The required output is the exact run of lines below that opens at the line with "a row without" and closes at the line with "match old with".

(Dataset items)
....

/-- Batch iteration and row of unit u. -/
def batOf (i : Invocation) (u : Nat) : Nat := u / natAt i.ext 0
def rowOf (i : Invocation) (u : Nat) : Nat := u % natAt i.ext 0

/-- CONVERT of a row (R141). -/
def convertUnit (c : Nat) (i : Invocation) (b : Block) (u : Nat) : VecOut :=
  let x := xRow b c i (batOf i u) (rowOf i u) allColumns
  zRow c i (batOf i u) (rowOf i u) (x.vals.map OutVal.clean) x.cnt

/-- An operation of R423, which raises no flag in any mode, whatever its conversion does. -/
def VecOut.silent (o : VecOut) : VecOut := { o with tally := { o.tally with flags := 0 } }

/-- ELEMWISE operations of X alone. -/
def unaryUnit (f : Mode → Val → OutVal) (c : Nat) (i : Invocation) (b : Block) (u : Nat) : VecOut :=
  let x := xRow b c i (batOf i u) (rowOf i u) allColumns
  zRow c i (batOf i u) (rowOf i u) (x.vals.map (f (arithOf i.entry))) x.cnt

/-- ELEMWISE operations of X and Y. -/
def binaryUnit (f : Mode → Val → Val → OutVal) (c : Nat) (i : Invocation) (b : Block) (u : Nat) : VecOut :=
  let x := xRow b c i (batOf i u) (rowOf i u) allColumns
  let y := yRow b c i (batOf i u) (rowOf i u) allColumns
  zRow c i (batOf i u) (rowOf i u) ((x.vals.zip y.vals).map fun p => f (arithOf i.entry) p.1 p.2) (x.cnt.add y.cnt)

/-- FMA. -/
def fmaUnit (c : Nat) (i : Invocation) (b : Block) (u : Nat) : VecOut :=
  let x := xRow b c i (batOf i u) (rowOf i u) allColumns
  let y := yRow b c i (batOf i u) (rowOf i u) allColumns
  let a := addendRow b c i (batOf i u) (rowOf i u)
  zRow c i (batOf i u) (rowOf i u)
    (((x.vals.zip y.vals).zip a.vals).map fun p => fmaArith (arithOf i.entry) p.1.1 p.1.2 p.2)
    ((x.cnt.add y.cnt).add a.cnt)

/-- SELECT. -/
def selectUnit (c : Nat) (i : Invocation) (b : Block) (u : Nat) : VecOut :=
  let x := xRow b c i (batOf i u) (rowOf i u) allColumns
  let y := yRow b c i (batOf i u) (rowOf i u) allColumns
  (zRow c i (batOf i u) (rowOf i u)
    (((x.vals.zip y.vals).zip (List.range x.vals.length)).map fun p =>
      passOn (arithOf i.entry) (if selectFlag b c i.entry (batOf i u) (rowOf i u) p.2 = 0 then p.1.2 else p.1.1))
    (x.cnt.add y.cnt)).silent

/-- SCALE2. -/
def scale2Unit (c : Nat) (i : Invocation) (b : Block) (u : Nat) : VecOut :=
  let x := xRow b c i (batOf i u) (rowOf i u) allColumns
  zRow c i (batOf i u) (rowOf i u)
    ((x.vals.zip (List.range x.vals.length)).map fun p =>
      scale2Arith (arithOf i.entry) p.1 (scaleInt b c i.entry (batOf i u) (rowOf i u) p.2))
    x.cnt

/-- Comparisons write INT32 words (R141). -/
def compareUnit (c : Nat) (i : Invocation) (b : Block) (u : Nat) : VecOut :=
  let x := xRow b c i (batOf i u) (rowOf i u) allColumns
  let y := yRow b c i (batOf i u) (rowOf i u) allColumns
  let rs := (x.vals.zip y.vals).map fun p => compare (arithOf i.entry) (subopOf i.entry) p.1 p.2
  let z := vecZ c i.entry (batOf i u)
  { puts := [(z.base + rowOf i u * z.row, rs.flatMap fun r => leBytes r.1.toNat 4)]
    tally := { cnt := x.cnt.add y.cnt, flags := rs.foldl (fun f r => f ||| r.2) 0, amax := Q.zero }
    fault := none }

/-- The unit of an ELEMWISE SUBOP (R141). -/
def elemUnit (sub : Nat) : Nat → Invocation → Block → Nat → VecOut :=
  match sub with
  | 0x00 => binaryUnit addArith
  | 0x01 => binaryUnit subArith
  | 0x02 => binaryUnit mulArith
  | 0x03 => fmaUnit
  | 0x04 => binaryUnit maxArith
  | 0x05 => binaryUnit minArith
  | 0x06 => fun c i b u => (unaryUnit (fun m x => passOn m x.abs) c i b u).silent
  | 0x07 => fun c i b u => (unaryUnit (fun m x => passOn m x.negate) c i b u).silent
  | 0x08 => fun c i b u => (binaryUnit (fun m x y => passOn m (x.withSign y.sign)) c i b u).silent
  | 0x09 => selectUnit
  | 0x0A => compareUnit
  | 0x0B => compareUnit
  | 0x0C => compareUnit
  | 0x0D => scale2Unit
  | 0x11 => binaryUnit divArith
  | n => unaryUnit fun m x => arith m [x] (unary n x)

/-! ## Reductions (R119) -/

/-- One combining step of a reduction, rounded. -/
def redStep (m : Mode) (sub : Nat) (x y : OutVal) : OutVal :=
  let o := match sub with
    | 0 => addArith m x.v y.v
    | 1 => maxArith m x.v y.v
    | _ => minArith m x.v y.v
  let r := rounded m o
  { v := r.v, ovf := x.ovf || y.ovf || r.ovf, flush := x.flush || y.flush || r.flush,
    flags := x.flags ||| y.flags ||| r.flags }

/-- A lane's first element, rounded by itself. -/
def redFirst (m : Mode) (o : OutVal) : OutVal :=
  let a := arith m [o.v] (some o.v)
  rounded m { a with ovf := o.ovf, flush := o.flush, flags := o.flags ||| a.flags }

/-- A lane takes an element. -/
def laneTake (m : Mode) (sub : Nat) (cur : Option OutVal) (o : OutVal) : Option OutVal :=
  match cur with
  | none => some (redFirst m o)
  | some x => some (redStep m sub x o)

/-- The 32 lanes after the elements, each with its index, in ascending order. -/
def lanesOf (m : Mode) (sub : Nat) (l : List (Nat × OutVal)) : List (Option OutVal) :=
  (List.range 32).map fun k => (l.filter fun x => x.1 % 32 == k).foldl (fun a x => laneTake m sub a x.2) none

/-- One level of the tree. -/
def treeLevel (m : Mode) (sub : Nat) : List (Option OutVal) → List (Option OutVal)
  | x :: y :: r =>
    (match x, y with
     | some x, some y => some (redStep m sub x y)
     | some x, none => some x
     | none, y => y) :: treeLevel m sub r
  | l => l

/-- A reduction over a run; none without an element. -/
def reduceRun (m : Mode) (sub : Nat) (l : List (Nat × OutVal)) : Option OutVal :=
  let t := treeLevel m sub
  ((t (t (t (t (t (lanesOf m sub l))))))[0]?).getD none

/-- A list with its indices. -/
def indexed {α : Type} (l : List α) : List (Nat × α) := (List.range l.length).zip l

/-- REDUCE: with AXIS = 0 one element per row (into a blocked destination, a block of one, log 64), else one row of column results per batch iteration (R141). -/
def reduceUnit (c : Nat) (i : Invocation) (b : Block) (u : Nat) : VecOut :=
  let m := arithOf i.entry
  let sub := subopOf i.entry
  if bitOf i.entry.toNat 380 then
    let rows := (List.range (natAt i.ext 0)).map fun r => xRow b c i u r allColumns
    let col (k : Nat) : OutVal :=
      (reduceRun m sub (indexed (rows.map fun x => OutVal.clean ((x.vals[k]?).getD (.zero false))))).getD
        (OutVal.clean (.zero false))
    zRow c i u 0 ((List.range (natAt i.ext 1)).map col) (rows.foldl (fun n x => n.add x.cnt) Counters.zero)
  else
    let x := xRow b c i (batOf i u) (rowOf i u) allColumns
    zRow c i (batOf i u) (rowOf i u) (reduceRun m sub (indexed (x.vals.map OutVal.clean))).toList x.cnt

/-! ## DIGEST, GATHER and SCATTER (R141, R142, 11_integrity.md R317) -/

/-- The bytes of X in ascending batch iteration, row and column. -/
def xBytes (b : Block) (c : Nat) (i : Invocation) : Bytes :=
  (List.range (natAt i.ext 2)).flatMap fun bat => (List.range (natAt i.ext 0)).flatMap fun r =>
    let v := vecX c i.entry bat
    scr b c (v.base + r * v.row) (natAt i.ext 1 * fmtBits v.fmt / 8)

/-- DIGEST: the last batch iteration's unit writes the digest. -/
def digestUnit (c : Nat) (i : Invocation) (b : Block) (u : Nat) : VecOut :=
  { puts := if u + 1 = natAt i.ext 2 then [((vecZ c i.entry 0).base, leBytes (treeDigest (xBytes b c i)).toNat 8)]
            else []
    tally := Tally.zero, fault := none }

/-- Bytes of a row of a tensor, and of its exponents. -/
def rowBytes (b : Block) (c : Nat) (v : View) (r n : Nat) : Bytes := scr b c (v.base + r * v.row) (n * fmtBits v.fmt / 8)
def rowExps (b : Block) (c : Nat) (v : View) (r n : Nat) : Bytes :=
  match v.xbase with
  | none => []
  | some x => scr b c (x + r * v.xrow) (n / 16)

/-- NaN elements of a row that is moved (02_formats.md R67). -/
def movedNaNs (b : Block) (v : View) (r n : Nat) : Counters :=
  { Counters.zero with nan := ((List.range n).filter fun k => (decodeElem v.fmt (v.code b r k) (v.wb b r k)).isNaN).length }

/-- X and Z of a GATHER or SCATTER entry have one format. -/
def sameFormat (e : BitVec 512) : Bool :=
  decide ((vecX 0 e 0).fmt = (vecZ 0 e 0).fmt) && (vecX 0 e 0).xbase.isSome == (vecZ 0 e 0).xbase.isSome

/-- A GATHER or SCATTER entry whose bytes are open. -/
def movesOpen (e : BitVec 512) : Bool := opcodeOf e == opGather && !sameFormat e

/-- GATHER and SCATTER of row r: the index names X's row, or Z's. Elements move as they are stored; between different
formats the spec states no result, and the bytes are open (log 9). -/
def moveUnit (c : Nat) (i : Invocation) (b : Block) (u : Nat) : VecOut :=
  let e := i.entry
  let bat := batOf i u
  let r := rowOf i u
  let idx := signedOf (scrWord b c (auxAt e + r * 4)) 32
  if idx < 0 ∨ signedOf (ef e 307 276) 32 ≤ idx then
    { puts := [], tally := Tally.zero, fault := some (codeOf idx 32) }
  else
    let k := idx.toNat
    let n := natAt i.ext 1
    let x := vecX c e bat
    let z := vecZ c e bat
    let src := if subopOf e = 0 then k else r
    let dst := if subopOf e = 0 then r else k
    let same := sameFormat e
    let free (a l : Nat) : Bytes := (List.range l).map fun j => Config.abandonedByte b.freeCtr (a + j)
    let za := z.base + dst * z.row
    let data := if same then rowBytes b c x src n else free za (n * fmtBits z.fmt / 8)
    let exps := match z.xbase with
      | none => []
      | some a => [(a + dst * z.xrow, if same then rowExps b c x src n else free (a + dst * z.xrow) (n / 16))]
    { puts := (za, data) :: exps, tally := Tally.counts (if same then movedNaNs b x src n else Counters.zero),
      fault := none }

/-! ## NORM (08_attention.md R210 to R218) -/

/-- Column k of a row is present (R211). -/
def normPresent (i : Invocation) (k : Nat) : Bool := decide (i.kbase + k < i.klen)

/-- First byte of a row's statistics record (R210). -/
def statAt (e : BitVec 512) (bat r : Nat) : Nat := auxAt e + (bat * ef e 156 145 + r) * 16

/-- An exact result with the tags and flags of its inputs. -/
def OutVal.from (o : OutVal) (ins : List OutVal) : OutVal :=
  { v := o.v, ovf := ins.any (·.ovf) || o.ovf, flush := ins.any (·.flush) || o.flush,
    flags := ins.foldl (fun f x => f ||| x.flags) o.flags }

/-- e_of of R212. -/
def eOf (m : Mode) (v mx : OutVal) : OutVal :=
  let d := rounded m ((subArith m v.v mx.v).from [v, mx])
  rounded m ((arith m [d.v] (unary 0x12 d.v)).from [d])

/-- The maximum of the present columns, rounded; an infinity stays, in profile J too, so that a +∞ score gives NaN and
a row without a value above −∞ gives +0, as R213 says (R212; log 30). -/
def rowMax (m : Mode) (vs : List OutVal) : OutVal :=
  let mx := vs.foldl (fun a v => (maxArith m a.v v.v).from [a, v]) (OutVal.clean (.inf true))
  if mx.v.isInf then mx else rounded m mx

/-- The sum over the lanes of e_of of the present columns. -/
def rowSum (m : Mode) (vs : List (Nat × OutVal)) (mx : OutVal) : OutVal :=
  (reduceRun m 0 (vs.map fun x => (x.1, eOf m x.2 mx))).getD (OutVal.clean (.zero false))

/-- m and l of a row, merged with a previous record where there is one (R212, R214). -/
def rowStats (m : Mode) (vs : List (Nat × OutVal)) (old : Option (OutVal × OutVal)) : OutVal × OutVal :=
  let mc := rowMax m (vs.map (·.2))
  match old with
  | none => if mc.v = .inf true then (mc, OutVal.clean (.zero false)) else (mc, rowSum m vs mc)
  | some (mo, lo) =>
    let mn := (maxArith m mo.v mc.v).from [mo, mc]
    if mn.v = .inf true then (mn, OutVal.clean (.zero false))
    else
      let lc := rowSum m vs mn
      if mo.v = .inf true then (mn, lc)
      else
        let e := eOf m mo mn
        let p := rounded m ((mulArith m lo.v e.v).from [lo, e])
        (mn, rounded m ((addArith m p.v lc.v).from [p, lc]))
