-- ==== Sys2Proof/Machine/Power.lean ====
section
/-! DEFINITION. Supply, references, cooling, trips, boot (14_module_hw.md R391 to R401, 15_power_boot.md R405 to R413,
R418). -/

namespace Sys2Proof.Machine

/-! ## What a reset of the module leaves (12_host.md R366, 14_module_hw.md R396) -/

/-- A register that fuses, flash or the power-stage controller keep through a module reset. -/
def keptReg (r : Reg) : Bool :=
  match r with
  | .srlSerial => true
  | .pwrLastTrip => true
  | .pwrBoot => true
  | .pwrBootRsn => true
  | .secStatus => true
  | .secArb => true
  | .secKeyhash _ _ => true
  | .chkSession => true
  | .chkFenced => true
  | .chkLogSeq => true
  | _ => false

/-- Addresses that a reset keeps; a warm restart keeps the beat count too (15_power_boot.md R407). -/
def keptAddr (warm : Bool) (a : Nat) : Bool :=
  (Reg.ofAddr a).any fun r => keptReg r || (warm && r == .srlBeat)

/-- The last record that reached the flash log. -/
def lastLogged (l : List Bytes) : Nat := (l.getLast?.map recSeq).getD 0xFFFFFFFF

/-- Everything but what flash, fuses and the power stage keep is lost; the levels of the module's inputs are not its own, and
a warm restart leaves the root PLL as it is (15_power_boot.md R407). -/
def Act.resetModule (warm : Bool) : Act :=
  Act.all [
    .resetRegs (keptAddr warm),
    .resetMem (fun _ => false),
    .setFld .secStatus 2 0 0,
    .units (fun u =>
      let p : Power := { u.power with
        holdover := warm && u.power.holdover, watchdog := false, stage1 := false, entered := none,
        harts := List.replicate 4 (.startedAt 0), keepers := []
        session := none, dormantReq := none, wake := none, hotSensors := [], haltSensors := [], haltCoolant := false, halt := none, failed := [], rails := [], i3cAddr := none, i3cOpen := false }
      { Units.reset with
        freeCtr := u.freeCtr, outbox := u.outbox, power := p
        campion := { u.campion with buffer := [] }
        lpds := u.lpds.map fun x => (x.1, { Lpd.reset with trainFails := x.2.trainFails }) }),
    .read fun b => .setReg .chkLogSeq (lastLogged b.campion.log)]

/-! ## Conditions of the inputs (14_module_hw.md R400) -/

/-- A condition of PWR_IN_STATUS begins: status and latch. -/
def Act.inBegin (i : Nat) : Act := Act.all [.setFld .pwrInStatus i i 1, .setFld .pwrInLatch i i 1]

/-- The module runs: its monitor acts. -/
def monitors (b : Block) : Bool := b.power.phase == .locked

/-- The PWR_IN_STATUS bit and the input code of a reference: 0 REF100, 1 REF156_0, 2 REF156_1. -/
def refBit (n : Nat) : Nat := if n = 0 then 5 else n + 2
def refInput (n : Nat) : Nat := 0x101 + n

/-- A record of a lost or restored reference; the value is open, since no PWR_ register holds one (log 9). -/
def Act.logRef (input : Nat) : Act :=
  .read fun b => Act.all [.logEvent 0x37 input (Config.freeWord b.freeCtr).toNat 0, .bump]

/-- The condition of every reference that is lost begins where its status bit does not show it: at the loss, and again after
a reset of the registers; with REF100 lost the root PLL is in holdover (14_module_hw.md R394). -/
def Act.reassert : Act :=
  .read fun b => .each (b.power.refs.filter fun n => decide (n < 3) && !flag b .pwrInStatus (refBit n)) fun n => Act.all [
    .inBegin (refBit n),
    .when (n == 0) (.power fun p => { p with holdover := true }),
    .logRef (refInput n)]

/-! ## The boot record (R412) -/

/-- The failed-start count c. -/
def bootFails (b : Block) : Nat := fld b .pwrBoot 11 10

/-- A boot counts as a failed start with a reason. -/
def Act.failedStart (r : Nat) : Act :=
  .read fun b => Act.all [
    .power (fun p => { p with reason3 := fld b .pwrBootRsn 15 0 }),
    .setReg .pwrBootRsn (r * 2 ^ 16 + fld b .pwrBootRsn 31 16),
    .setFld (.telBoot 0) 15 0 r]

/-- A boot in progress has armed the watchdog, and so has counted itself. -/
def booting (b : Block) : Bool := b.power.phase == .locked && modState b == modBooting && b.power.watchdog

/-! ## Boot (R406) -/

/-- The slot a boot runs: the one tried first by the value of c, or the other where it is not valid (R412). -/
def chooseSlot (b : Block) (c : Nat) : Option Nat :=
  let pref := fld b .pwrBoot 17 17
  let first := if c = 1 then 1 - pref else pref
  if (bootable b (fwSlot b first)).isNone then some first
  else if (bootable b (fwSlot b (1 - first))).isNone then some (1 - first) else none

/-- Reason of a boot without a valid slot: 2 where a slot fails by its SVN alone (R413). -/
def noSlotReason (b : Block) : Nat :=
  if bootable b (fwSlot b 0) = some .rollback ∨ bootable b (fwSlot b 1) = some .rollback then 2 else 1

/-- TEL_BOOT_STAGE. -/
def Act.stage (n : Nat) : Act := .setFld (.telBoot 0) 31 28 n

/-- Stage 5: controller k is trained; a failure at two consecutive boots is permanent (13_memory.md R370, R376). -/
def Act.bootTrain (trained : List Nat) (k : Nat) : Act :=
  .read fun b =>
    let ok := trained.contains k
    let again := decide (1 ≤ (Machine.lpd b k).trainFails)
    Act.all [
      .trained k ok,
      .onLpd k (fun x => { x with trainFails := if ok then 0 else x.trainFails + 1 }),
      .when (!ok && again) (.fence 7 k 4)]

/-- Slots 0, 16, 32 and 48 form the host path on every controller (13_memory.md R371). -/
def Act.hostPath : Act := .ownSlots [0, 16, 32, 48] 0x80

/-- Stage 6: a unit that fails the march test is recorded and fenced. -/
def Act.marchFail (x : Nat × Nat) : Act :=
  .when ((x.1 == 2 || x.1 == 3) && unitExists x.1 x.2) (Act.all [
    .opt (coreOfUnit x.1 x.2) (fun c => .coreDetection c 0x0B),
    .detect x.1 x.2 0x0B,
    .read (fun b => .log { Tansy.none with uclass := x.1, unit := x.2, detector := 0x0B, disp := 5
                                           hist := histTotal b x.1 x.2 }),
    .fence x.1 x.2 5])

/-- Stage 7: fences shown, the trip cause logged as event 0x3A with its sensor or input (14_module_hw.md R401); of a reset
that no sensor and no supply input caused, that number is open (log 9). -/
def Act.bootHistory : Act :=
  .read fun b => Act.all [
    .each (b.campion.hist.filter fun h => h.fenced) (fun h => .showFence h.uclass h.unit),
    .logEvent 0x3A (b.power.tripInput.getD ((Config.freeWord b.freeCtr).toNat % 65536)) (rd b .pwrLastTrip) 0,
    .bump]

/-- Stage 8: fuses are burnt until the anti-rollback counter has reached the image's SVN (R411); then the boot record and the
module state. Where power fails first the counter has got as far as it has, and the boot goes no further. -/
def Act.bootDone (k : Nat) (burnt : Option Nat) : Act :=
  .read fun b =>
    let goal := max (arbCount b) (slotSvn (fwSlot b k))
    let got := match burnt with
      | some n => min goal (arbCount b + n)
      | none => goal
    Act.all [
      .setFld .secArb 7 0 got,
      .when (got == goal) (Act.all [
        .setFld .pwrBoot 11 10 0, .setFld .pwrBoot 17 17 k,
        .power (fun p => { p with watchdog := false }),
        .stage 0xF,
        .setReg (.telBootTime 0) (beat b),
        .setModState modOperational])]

....

▸ **Output for this exercise**:
a row without a value above −∞ gives +0, as R213 says (R212; log 30). -/
def rowMax (m : Mode) (vs : List OutVal) : OutVal :=
  let mx := vs.foldl (fun a v => (maxArith m a.v v.v).from [a, v]) (OutVal.clean (.inf true))
  if mx.v.isInf then mx else rounded m mx

/-- The sum over the lanes of e_of of the present columns. -/
def rowSum (m : Mode) (vs : List (Nat × OutVal)) (mx : OutVal) : OutVal :=
  (reduceRun m 0 (vs.map fun x => (x.1, eOf m x.2 mx))).getD (OutVal.clean (.zero false))

/-- m and l of a row, merged with a previous record where there is one (R212, R214). -/
def rowStats (m : Mode) (vs : List (Nat × OutVal)) (old : Option (OutVal × OutVal)) : OutVal × OutVal :=
  let mc := rowMax m (vs.map (·.2))
  match old with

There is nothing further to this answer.